By Richard Rawlinson


The row at Haycombe crematorium in Bath over the replacement of the cross-etched 1960s window with a clear pane – offering a neutral blank canvas for visitors of different faiths and none – is contextualised by this example of tolerance and diversity.

The pictures here are of North London’s New Southgate Cemetery and Crematorium, which probably reflects the capital’s multicultural diversity more than any other, catering for religions and traditions including Catholic, CofE, non-religious, Bahai, Jehovah’s Witness, Jewish burials and many more besides.

With its cemetery established in 1860 and its crematorium opened in 1957, New Southgate offers dedicated burial areas for Greek Orthodox, Caribbean and Catholic communities, plus wooded areas for people who wish to have more natural surroundings.
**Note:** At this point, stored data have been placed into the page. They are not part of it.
-- ==== Sys2Proof/Machine/Instances.lean ====
section
/-! DEFINITION. Meanings of the Instance Manager's commands and events, and of the host's accesses to instance windows (chapter 17). -/

namespace Sys2Proof.Machine

/-! ## Staged opcodes -/

/-- The ranges of an instance's shares (R511, R518). -/
def sharesOk (i : Nat) (x : SharesCfg) : Bool :=
  decide (1 ≤ i ∧ i ≤ 64) &&
  (!x.present ||
   (x.pasid != 0 && decide (x.apertures.length ≤ 8) && x.apertures.all (fun a => a.1 % 4096 == 0 && a.2 % 4096 == 0 && a.2 != 0) &&
    x.engines.all (fun e => decide (e.1 < 48 ∧ e.2.1 ≤ 8192 ∧ e.2.2 ≤ 131072)) && x.queues.all (fun q => decide (0x50 ≤ q ∧ q ≤ 0xFF)) &&
    decide (x.hostQueues ≤ 16) && x.kvSlots.all (fun k => shareSlot k.1 k.2) && x.tcus.all (fun n => decide (20 ≤ n ∧ n ≤ 31)) &&
    x.dmaSlots.all (fun n => decide (8 ≤ n ∧ n ≤ 63)) && decide (x.rings ≤ 2)))

/-- The shares of every instance in a configuration. -/
def viewShares (view : List Item) : List (Nat × SharesCfg) :=
  view.filterMap (fun i => match i with
    | .shares n c => if c.present then some (n, c) else none
    | _ => none)

/-- An instance whose PASID another one has in a configuration (R511). -/
def pasidCond (view : List Item) : Option Nat :=
  let l := viewShares view
  (l.find? (fun e => l.any (fun f => f.1 != e.1 && f.2.pasid == e.2.pasid))).map (·.1)

/-- What ImStageShares refuses, over the session's view with its items laid in (R626, R630). -/
def checkImStageShares (l : List (Nat × SharesCfg)) (view : List Item) (_s : State) : Option Status :=
  if l.any (fun e => !sharesOk e.1 e.2) ∨ (pasidCond view).isSome then some .badParam else none

/-- IM_STAGE_SHARES (R518). -/
def execImStageShares (c : Cmd) (l : List (Nat × SharesCfg)) (s : State) : Res :=
  stage 0x0D01 false c (l.map (fun e => .shares e.1 e.2)) (checkImStageShares l) s

/-- IM_STAGE_EVENTS (R534). -/
def execImStageEvents (c : Cmd) (l : List (Fin 128 × EvRoute)) (s : State) : Res :=
  stage 0x0D02 false c (l.map (fun e => .route e.1 e.2)) (fun _ _ => none) s

/-! ## Reset -/

/-- One part of IM_INSTANCE_RESET: bit n names instance n + 1 (R525, R535). -/
def resetPart (n : Nat) (s : State) : State × Status × List Byte :=
  match instState s (n + 1) with
  | .absent => (s, .notReady, [])
  | .resetting => (s, .busy, [])
  | _ => (startReset (n + 1) s, .ok, [])

/-- The instances a mask of parts names that can be reset. -/
def resettable (mask : BitVec 64) (s : State) : List Nat :=
  ((maskParts mask).map (· + 1)).filter (fun i => instState s i == .active || instState s i == .frozen)

/-- IM_INSTANCE_RESET (R525): the reply is written when the last of the resets it started ends. -/
def execImInstanceReset (c : Cmd) (mask : BitVec 64) (s : State) : Res :=
  command 0x0D10 false c s fun s =>
    let l := resettable mask s
    let r := multipart mask resetPart s
    if l = [] then (r.1, some r.2)
    else (onIm (fun m => { m with resets := m.resets ++ [({ cmd := c, opcode := 0x0D10 }, l, r.2)] }) r.1, none)

/-- What the end of a reset destroys and clears (R525). -/
def endReset (i : Nat) (s : State) : State :=
  let of (r : RingId) : Bool := match r with
    | .m _ => false
    | .inst j _ => j == i
  let s := onSu (fun u => { u with iring := u.iring.filter (fun e => e.1.1 != i), replies := u.replies.filter (fun r => !of r.ring) }) s
  let s := onEv (fun e => { e with winEvt := e.winEvt.del i }) s
  let s := onIm (fun m => { m with msixPend := m.msixPend.filter (fun v => v < vectorOf i 0 || vectorOf i 16 ≤ v) }) s
  let s := onFb (fun x => { x with own := x.own.upd i {} (fun r => { r with frozen := false }) }) s
  let gone := (getInst s i).removing
  let s := modInst i (fun n => { n with hq := [], removing := false }) s
  setInst i (if gone then .absent else .active) s

/-- The reset commands that waited for instance i alone are answered. -/
def answerResets (i : Nat) (s : State) : State :=
  let l := s.im.resets.map (fun r => (r.1, r.2.1.filter (· != i), r.2.2))
  (l.filter (fun r => r.2.1.isEmpty)).foldl (fun s r => reply r.1 r.2.2 s)
    (onIm (fun m => { m with resets := l.filter (fun r => !r.2.1.isEmpty) }) s)

/-- RESET_END (R525): nothing of an older epoch is in flight any longer, or IM no longer waits for it, 150 µs after the reset started. -/
def execResetEnd (i : Nat) (s : State) : Res :=
  if instState s i ≠ .resetting ∨ ((getInst s i).dmaOld ≠ 0 ∧ s.abs < (getInst s i).resetAt + usTu 150) then .next s
  else .next (answerResets i (raiseArg 0x6A i (BitVec.ofNat 32 i) (endReset i s)))

/-- DMA_READ_COMPLETION (R524, R525): a completion of an older epoch is discarded and counted. -/
def execDmaReadCompletion (i : Nat) (epoch : BitVec 16) (s : State) : Res :=
  let x := getInst s i
  if epoch = x.epoch then .next (modInst i (fun n => { n with dmaOut := n.dmaOut - 1 }) s)
  else .next (epochDiscard i (modInst i (fun n => { n with dmaOld := n.dmaOld - 1 }) s))

/-- RESET_REQUEST_WRITE (R515, R533): the one value that informs the manager. -/
def execResetRequestWrite (i : Nat) (v : BitVec 32) (s : State) : Res :=
  if !s.glob.ready || instState s i == .absent || v != 0x52535400 then .next s
  else .next (raiseArg 0x69 i (BitVec.ofNat 32 i) (onIm (fun m => { m with resetReq := true }) (modInst i (fun n => { n with resetReq := true }) s)))

/-! ## Freeze, save, restore, thaw (R526–R531) -/

/-- Whether an owner may be frozen: not in STOP or STEP (R526). -/
def freezable (s : State) (i : Nat) : Bool :=
  let r := (s.fb.own.getD i {}).state
  r == .run || r == .hold

/-- IM_INSTANCE_FREEZE (R526). -/
def execImInstanceFreeze (c : Cmd) (i : Nat) (s : State) : Res :=
  command 0x0D12 false c s fun s =>
    if i < 1 ∨ 64 < i then (s, some (st .badParam))
    else if instState s i ≠ .active ∨ !freezable s i then (s, some (st .notReady))
    else if (getInst s i).freezeAt.isSome then (s, some (st .busy))
    else (modInst i (fun n => { n with freezeAt := some (s.now, { cmd := c, opcode := 0x0D12 }) }) s, none)

/-- A frame has started at least `least` tu after an instant. -/
def boundaryAfter (s : State) (t : LT) (least : Int) : Bool := s.fb.running && decide (least ≤ ltDiff s.fb.frameLt t)

/-- FREEZE_BOUNDARY (R526): at the first frame boundary at least 10 µs after SU executed the command. -/
def execFreezeBoundary (i : Nat) (s : State) : Res :=
  match (getInst s i).freezeAt with
  | none => .next s
  | some (t, w) =>
    if !boundaryAfter s t (usTu 10) then .next s
    else
      let s := modInst i (fun n => { n with freezeAt := none }) s
      if !freezable s i then .next (reply w (st .notReady) s)
      else
        let b := s.fb.frameLt
        let x := saveInst s i b
        let s := modInst i (fun n => { n with
          saved := some x, restored := false, resume := x.run, hq := n.hq.map (fun h => (h.1, { h.2 with stopped := true })) }) s
        let s := onFb (fun f => { f with own := f.own.upd i {} (fun r => { r with frozen := true, reason := .command }) }) s
        let s := if x.run = .hold then s else setRun i .hold (some .command) b s
        .next (reply w (st .ok) (setInst i .frozen s))

/-- The key of a platform slot for sealing (bit 0) or opening (bit 1) a blob, an AES-256 key (R489, R527, R530). -/
def blobKeyRefusal (s : State) (n b : Nat) : Option Status :=
  if 1024 ≤ n then some .badParam else if slotOwner s n ≠ 0 then some .denied else
  match keyRefusal s n b with
  | some e => some e
  | none => if (getSlot s n).type = .aes256 then none else some .badParam

/-- IM_INSTANCE_SAVE (R527–R529). -/
def execImInstanceSave (c : Cmd) (i slot : Nat) (s : State) : Res :=
  command 0x0D13 false c s fun s =>
    match instState s i, (getInst s i).saved with
    | .frozen, some x =>
      match blobKeyRefusal s slot 0 with
      | some e => (s, some (st e))
      | none =>
        let n := blobLen x
        if c.bufLen < n then (s, some { status := .badParam, r0 := BitVec.ofNat 64 n })
        else if s.kv.trngFail then (s, some (st .notReady))
        else
          let (iv, s) := randomBytes 12 s
          let head := savedHeader s.glob.serial s.glob.fwVersion slot iv x
          (s, some { status := .ok, r0 := BitVec.ofNat 64 n, buf := .bytes (sealBlob (getSlot s slot).material head x) })
    | _, _ => (s, some (st .notReady))

/-- A blob's header is one of R528, for a blob of this length. -/
def blobHeadOk (blob : List Byte) : Bool :=
  let f (o n : Nat) : Nat := ofBytesLE ((blob.drop o).take n)
  decide (144 ≤ blob.length) && f 0 4 == 0x4D495356 && f 4 2 == 1 && f 6 2 == 0x80 && f 8 8 == blob.length && decide (1 ≤ f 0x24 2 ∧ f 0x24 2 ≤ 64)

/-- A blob judged for instance i: its content, or the answer that refuses it (R530). -/
def openBlob (i : Nat) (blob : List Byte) (s : State) : Except ReplyBody SavedState :=
  let f (o n : Nat) : Nat := ofBytesLE ((blob.drop o).take n)
  let head := blob.take 128
  let rest := blob.drop 128
  let key := f 0x26 2
  if !blobHeadOk blob then .error (st .badParam)
  else if f 0x10 4 ≠ 0x7780 then .error (st .denied)
  else if f 0x14 1 ≠ i then .error (st .badParam)
  else
    match blobKeyRefusal s key 1 with
    | some e => .error (st e)
    | none =>
      match gcmOpen (getSlot s key).material (headerIv head) head (rest.take (rest.length - 16))
          (BitVec.ofNat 128 (ofBytesBE (rest.drop (rest.length - 16)))) with
      | none => .error { status := .badParam, detail := 1 }
      | some body =>
        if ofBytesBE ((head.drop 0x50).take 32) ≠ (getInst s i).configHash.toNat then .error { status := .badParam, detail := 3 } else
        match sectionsOf (f 0x24 2) body with
        | none => .error (st .badParam)
        | some l => .ok (readSections s i head l)

/-- IM_INSTANCE_RESTORE (R530): the blob in the indirect buffer is judged, and its content waits for the next frame boundary. -/
def execImInstanceRestore (c : Cmd) (i : Nat) (blob : List Byte) (s : State) : Res :=
  command 0x0D14 false c s fun s =>
    if instState s i ≠ .frozen then (s, some (st .notReady)) else
    match openBlob i blob s with
    | .error e => (s, some e)
    | .ok x => (modInst i (fun n => { n with restore := some (s.now, x) }) s, some (st .ok))

/-- RESTORE_APPLY (R530): at the first frame boundary after the verification. -/
def execRestoreApply (i : Nat) (s : State) : Res :=
  match (getInst s i).restore with
  | none => .next s
  | some (t, x) =>
    if instState s i ≠ .frozen ∨ !boundaryAfter s t 1 then .next s
    else .next (applySaved i x (modInst i (fun n => { n with restore := none }) s))

/-- IM_INSTANCE_THAW (R531). -/
def execImInstanceThaw (c : Cmd) (i : Nat) (s : State) : Res :=
  command 0x0D15 false c s fun s =>
    if instState s i ≠ .frozen then (s, some (st .notReady))
    else if (getInst s i).thawAt.isSome then (s, some (st .busy))
    else (modInst i (fun n => { n with thawAt := some (s.now, { cmd := c, opcode := 0x0D15 }) }) s, none)

/-- After a restore each GOOSE block of the instance sends a new state (R531). -/
def thawGoose (i : Nat) (s : State) : State :=
  (s.se.gpCfg.filter (fun e => shareOwner s .goPub e.1 == i && e.2.en)).foldl (fun s e => newGoState e.1 s.fb.frameLt false s) s

/-- THAW_BOUNDARY (R531): the saved run state, the rings and host queues from the indices they held. -/
def execThawBoundary (i : Nat) (s : State) : Res :=
  match (getInst s i).thawAt with
  | none => .next s
  | some (t, w) =>
    if instState s i ≠ .frozen ∨ !boundaryAfter s t 1 then .next s
    else
      let x := getInst s i
      let s := modInst i (fun n => { n with 
        thawAt := none, saved := none, hq := n.hq.map (fun h => (h.1, { h.2 with stopped := false }))
        dmaOut := n.dmaOut + ((n.hq.filter (fun h => h.2.stopped)).map (fun h => (h.2.tail - h.2.head).toNat)).sum }) s
      let s := onFb (fun f => { f with own := f.own.upd i {} (fun r => { r with frozen := false }) }) s
      let s := modOwnerTasks i (fun k => { k with paused := true }) s
      let s := if x.resume = .hold then s else setRun i x.resume none s.fb.frameLt s
      let s := if x.restored then thawGoose i s else s
      .next (reply w (st .ok) (setInst i .active (modInst i (fun n => { n with restored := false }) s)))

/-- IM_INSTANCE_INFO (R535): state, epoch, PASID and CONFIG_HASH, then the sizes of the shares. -/
def execImInstanceInfo (c : Cmd) (i : Nat) (s : State) : Res :=
  command 0x0D16 true c s fun s =>
    if i < 1 ∨ 64 < i then (s, some (st .badParam))
    else if issuer c ≠ 0 ∧ issuer c ≠ i then (s, some (st .denied))
    else
      let x := getInst s i
      let h := x.shares
      let stCode : Nat := match x.state with
        | .absent => 0
        | .active => 1
        | .resetting => 2
        | .frozen => 3
      (s, some { status := .ok, buf := .recs [
        [stCode, x.epoch.toNat, h.pasid.toNat, x.configHash.toNat],
        [h.apertures.length, h.dram.length, h.staging, h.engines.length, h.queues.length, h.hostQueues, h.ports.toNat, h.pubEntries,
         h.forceEntries, h.kvSlots.length, h.tcus.length, h.dmaSlots.length, h.rings, h.meters.toNat]] })

/-! ## Host queues (R517) -/

/-- IM_HOSTQ_SET (R517, R182, R185): a ring of 16–4,096 descriptors for a QM queue of the share, in the queue's staged direction; without settings
the host queue is removed. -/
def execImHostqSet (c : Cmd) (i : Nat) (j : Fin 16) (x : Option HostqCfg) (s : State) : Res :=
  command 0x0D11 false c s fun s =>
    if i < 1 ∨ 64 < i then (s, some (st .badParam))
    else if instState s i ≠ .active ∧ instState s i ≠ .frozen then (s, some (st .notReady))
    else
      match x with
      | none =>
        if ((getInst s i).hq.get? j.val).isNone then (s, some (st .badParam))
        else (modInst i (fun n => { n with hq := n.hq.del j.val }) s, some (st .ok))
      | some q =>
        if q.size < 4 ∨ 12 < q.size ∨ !(getInst s i).shares.queues.contains q.qnum ∨ qUnused s.qm.cap q.qnum ∨ (qCfg s.qm.cap q.qnum).toHost ≠ some q.toHost then
          (s, some (st .badParam))
        else if (getInst s i).shares.hostQueues ≤ ((getInst s i).hq.del j.val).length then (s, some (st .quota))
        else
          let h : HostQ := {
            qnum := q.qnum, toHost := q.toHost, base := q.base, size := q.size, vector := q.vector.toNat, stopped := instState s i == .frozen }
          (modInst i (fun n => { n with hq := n.hq.put j.val h }) s, some (st .ok))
Wander round and contemplate the statue of Our Lady one minute, and peaceful green havens the next.

The traditional chapel, which offers an organ as well as a CD system, appeals to everyone from Hindus and Sikhs to secularists. Peace and common sense prevail. Crosses and other religious symbols can be changed or removed to create the right setting for each individual service, but the point is that it remains the spitting image of a handsome Victorian church. In other words, it reflects our Christian heritage, an unpopular phrase, but one that is simply accurate.
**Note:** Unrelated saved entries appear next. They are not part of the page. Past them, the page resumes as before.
/-- WRITE_PARAM (R453, R455): part 1 completes the set, which replaces both MRAM copies and applies from the next measurement period. -/
def execWriteParam (frame : List Byte) (s : State) : Res :=
  service (· == 0x03) frame s (fun body s =>
    if sealLast s = .sealed then (s, svcSealed, [])
    else if 4096 ≤ s.mi.log.length then (s, svcLogFull, [])
    else
      match body, s.mi.part0 with
      | 0 :: l, _ => if l.length = 4096 then (onMi (fun m => { m with part0 := some (l, s.abs) }) s, svcOk, []) else (s, svcBadParam, [])
      | 1 :: l, some (l0, t) =>
        let set := l0 ++ l
        let s := onMi (fun m => { m with part0 := none }) s
        if t + secTu 10 < s.abs ∨ !setOk set then (s, svcBadParam, []) else
        let was := sealLast s
        let s := onMi (fun m => { m with paramsNext := some set, mram := .replicate 2 (some set), mramSeen := true, pcc := m.pcc + 1
                                         mramSeal := if was = .blank ∨ was = .fault then .unsealed else m.mramSeal }) s
        let s := if was = .blank ∨ was = .fault then setSeal .unsealed s else if anyPoint s then s else applyPending s
        let s := miLog 0x0010 0xFF 0 (BitVec.ofNat 64 (ofBytesLE ((bytesBE 32 (Config.sha256 set).toNat).take 8))) s
        (if was = .blank ∨ was = .fault then miLog 0x0012 0xFF 0 0 s else s, svcOk, [])
      | _, _ => (s, svcBadParam, []))

/-- SEAL (R453). -/
def execSeal (frame : List Byte) (s : State) : Res :=
  service (· == 0x04) frame s (fun body s =>
    if sealLast s = .sealed then (s, svcSealed, [])
    else if body.length ≠ 32 ∨ sealLast s ≠ .unsealed then (s, svcBadParam, [])
    else if !s.mi.sealClosed then (s, svcSealOpen, [])
    else if ofBytesBE body ≠ (miHash s).toNat then (s, svcHashMismatch, [])
    else if 4096 ≤ s.mi.log.length then (s, svcLogFull, [])
    else (miLog 0x0011 0xFF 0 (hash8 s) (setSeal .sealed s), svcOk, []))

/-- One point's registers reset (R453): its record names a register and the value it had; which of the ten, the spec does not say (log 63). The
interval in progress keeps its true increases. -/
def resetPoint (p : Nat) (s : State) : State :=
  let (n, s) := draw s
  let k := n % 10
  let old := getPt s p
  let s := modPt p (fun x => { x with
    reg := .replicate 10 {}, intStart := Vector.ofFn (fun (k : Fin 10) => vget x.intStart k.val 0 - (vget x.reg k.val {}).value) }) s
  pushBlock p (miLog 0x0014 (BitVec.ofNat 8 p) (BitVec.ofNat 32 k) (vget old.reg k {}).value s)

/-- RESET_REGISTERS (R451, R453). -/
def execResetRegisters (frame : List Byte) (s : State) : Res :=
  service (· == 0x05) frame s (fun body s =>
    if sealLast s = .sealed then (s, svcSealed, [])
    else if 4096 ≤ s.mi.log.length then (s, svcLogFull, [])
    else if sealLast s ≠ .unsealed then (s, svcBadParam, [])
    else match body with
      | [m] => ((List.range 8).foldl (fun s p => if m.getLsbD p then resetPoint p s else s) s, svcOk, [])
      | _ => (s, svcBadParam, []))

/-- CLEAR_LOG (R451, R474): accepted in UNSEALED only; its own record is the first of the new log. -/
def execClearLog (frame : List Byte) (s : State) : Res :=
  service (· == 0x06) frame s (fun body s =>
    if sealLast s = .sealed then (s, svcSealed, [])
    else if sealLast s ≠ .unsealed ∨ body ≠ [] then (s, svcBadParam, [])
    else
      let n := s.mi.log.length
      (miLog 0x0013 0xFF (BitVec.ofNat 32 n) 0 (pushMail .cleared (onMi (fun m => { m with log := [], logSeq := 1 }) s)), svcOk, []))

/-- READ_LOG (R453): the records that exist from the first one named. -/
def execReadLog (frame : List Byte) (s : State) : Res :=
  service (· == 0x07) frame s (fun body s =>
    let o := ofBytesBE (body.take 2)
    let n := ofBytesBE (body.drop 2)
    if body.length ≠ 4 ∨ n < 1 ∨ 255 < n ∨ s.mi.log.length ≤ o then (s, svcBadParam, [])
    else (s, svcOk, ((s.mi.log.drop o).take n).flatMap miRecBytes))

/-- MI_UNKNOWN_COMMAND (R452); a command that is known is not this event. -/
def execMiUnknownCommand (frame : List Byte) (s : State) : Res :=
  service (fun c => !decide (1 ≤ c.toNat ∧ c.toNat ≤ 7)) frame s (fun _ s => (s, svcFrameErr, []))

/-- SERVICE_BYTE_TIMEOUT (R452): the bytes received so far are discarded; a frame that is not whole has had no effect. -/
def execServiceByteTimeout (_bytes : List Byte) (s : State) : Res := .next s

/-- WRITE_PARAM_TIMEOUT (R453): part 1 has not followed within 10 s. -/
def execWriteParamTimeout (s : State) : Res :=
  match s.mi.part0 with
  | some (_, t) => if t + secTu 10 ≤ s.abs then .next (onMi (fun m => { m with part0 := none }) s) else .next s
  | none => .next s

/-! ## The mailbox store (R466, R472) -/

/-- The words of an update of 32 bytes each (R8). -/
def mailWords (u : MailUpd) : Nat :=
  match u with
  | .page l => (l.length + 31) / 32
  | .block _ l => (l.length + 31) / 32
  | .rec_ _ _ => 1
  | .cleared => 1

/-- What is stored where the words `bad` of an update are discarded: the old words stay (R443). -/
def mixWords (bad : List Nat) (old new : List Byte) : List Byte :=
  (List.range ((new.length + 31) / 32)).flatMap (fun i => padTo 32 (((if bad.contains i then old else new).drop (32 * i)).take 32))

/-- A record put at its place in the mirror; places before it whose record was discarded read as 0. -/
def putRecord (n : Nat) (r : List Byte) (l : List (List Byte)) : List (List Byte) :=
  (l ++ List.replicate (n + 1 - l.length) []).set n r

/-- One update as the main die stores it, without the words discarded (R466, R472): a new record raises the MI log event, one of a seal change
the MI seal event. -/
def storeMail (u : MailUpd) (bad : List Nat) (s : State) : State :=
  let onMail (f : Mailbox → Mailbox) (s : State) : State := onMi (fun m => { m with mail := f m.mail }) s
  match u with
  | .page l => onMail (fun x => { x with page := mixWords bad x.page l }) s
  | .block n l => onMail (fun x => { x with blocks := vmod x.blocks n.val (fun o => mixWords bad o l) }) s
  | .rec_ n l =>
    let s := raiseArg 0x58 0 (BitVec.ofNat 32 (n + 1)) (onMail (fun x => { x with log := putRecord n l x.log }) s)
    let type := ofBytesLE ((l.drop 4).take 2)
    if type = 0x0011 ∨ type = 0x0012 then raise 0x59 0 s else s
  | .cleared => onMail (fun x => { x with log := [] }) s

/-- MAILBOX_UPDATE (R443, R466): the oldest update of the mailbox link is stored in PD1 and sets ALIVE. The words `bad` of it arrive with an
uncorrectable error: they are discarded and counted. While PD1 is off nothing is received. -/
def execMailboxUpdate (bad : List Nat) (s : State) : Res :=
  match s.mi.mailLink with
  | [] => .next s
  | (u, _) :: rest =>
    let s := onMi (fun m => { m with mailLink := rest }) s
    if s.pa.power ≠ .running then .next s else
    let lost := (List.range (mailWords u)).filter (fun i => bad.contains i)
    let s := onMi (fun m => { m with mail := { m.mail with discard := m.mail.discard + BitVec.ofNat 32 lost.length } }) s
    if lost.length = mailWords u then .next s
    else .next (storeMail u lost (onMi (fun m => { m with mail := { m.mail with alive := true, aliveLt := s.now, aliveAt := s.abs } }) s))

/-- MAILBOX_SILENT (R466): no update within the last 1 s. -/
def execMailboxSilent (s : State) : Res :=
  if !s.mi.mail.alive ∨ s.abs < s.mi.mail.aliveAt + secTu 1 then .next s
  else .next (raise 0x5A 0 (onMi (fun m => { m with mail := { m.mail with alive := false } }) s))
No-one is lobbying to knock down its steeple, like poor relations of Reformation icon-smashers or the cultural cleansers of the Chinese Revolution. Far from demanding it resembles an industrial incinerator devoid of any ‘offensive’ character, all faiths and none are sharing this beautiful inside and outside space for their funerals.  

3 thoughts on “No stripping of the altars here

  1. Whither consecrated woodland burial sites? | The Good Funeral Guide

    […] Meanwhile, traditional cemeteries from Clitheroe Cemetery in Lancashire to London’s New Southgate Cemetery have established wooded areas for people who wish to have more natural surroundings. Here. […]

  2. Charles Cowling

    Belated reply, GM. Good to learn of your take on this subject. It’s so refreshing to see avoidance of unnecessary ‘us and them’ divisions. Common purpose.

    Charles Cowling
  3. Charles Cowling
    gloria mundi

    This is good to read. I envy the people of Southgate and environs. One of the two I most frequently work at is a dump – disgraceful really, the council should be ashamed of itself.

    It’s always seemed to me, as a secularist, obtuse and bloody-minded to ignore the fact that our culture has a predominantly Christian heritage. We should enjoy the products of such heritage where they are enjoyable ie. not in the case of a tired old sort-of-a-bit-Christian-but-not-really crem chapel, but certainly in the case of that splendid spire. A beautiful space that encourages contemplation is an invaluable asset to us all.

    I knew an atheist who said she couldn’t listen so sacred music (e.g. Bach, etcetcetcetc) because the words are “such tosh.” One can only sigh, and regret her loss.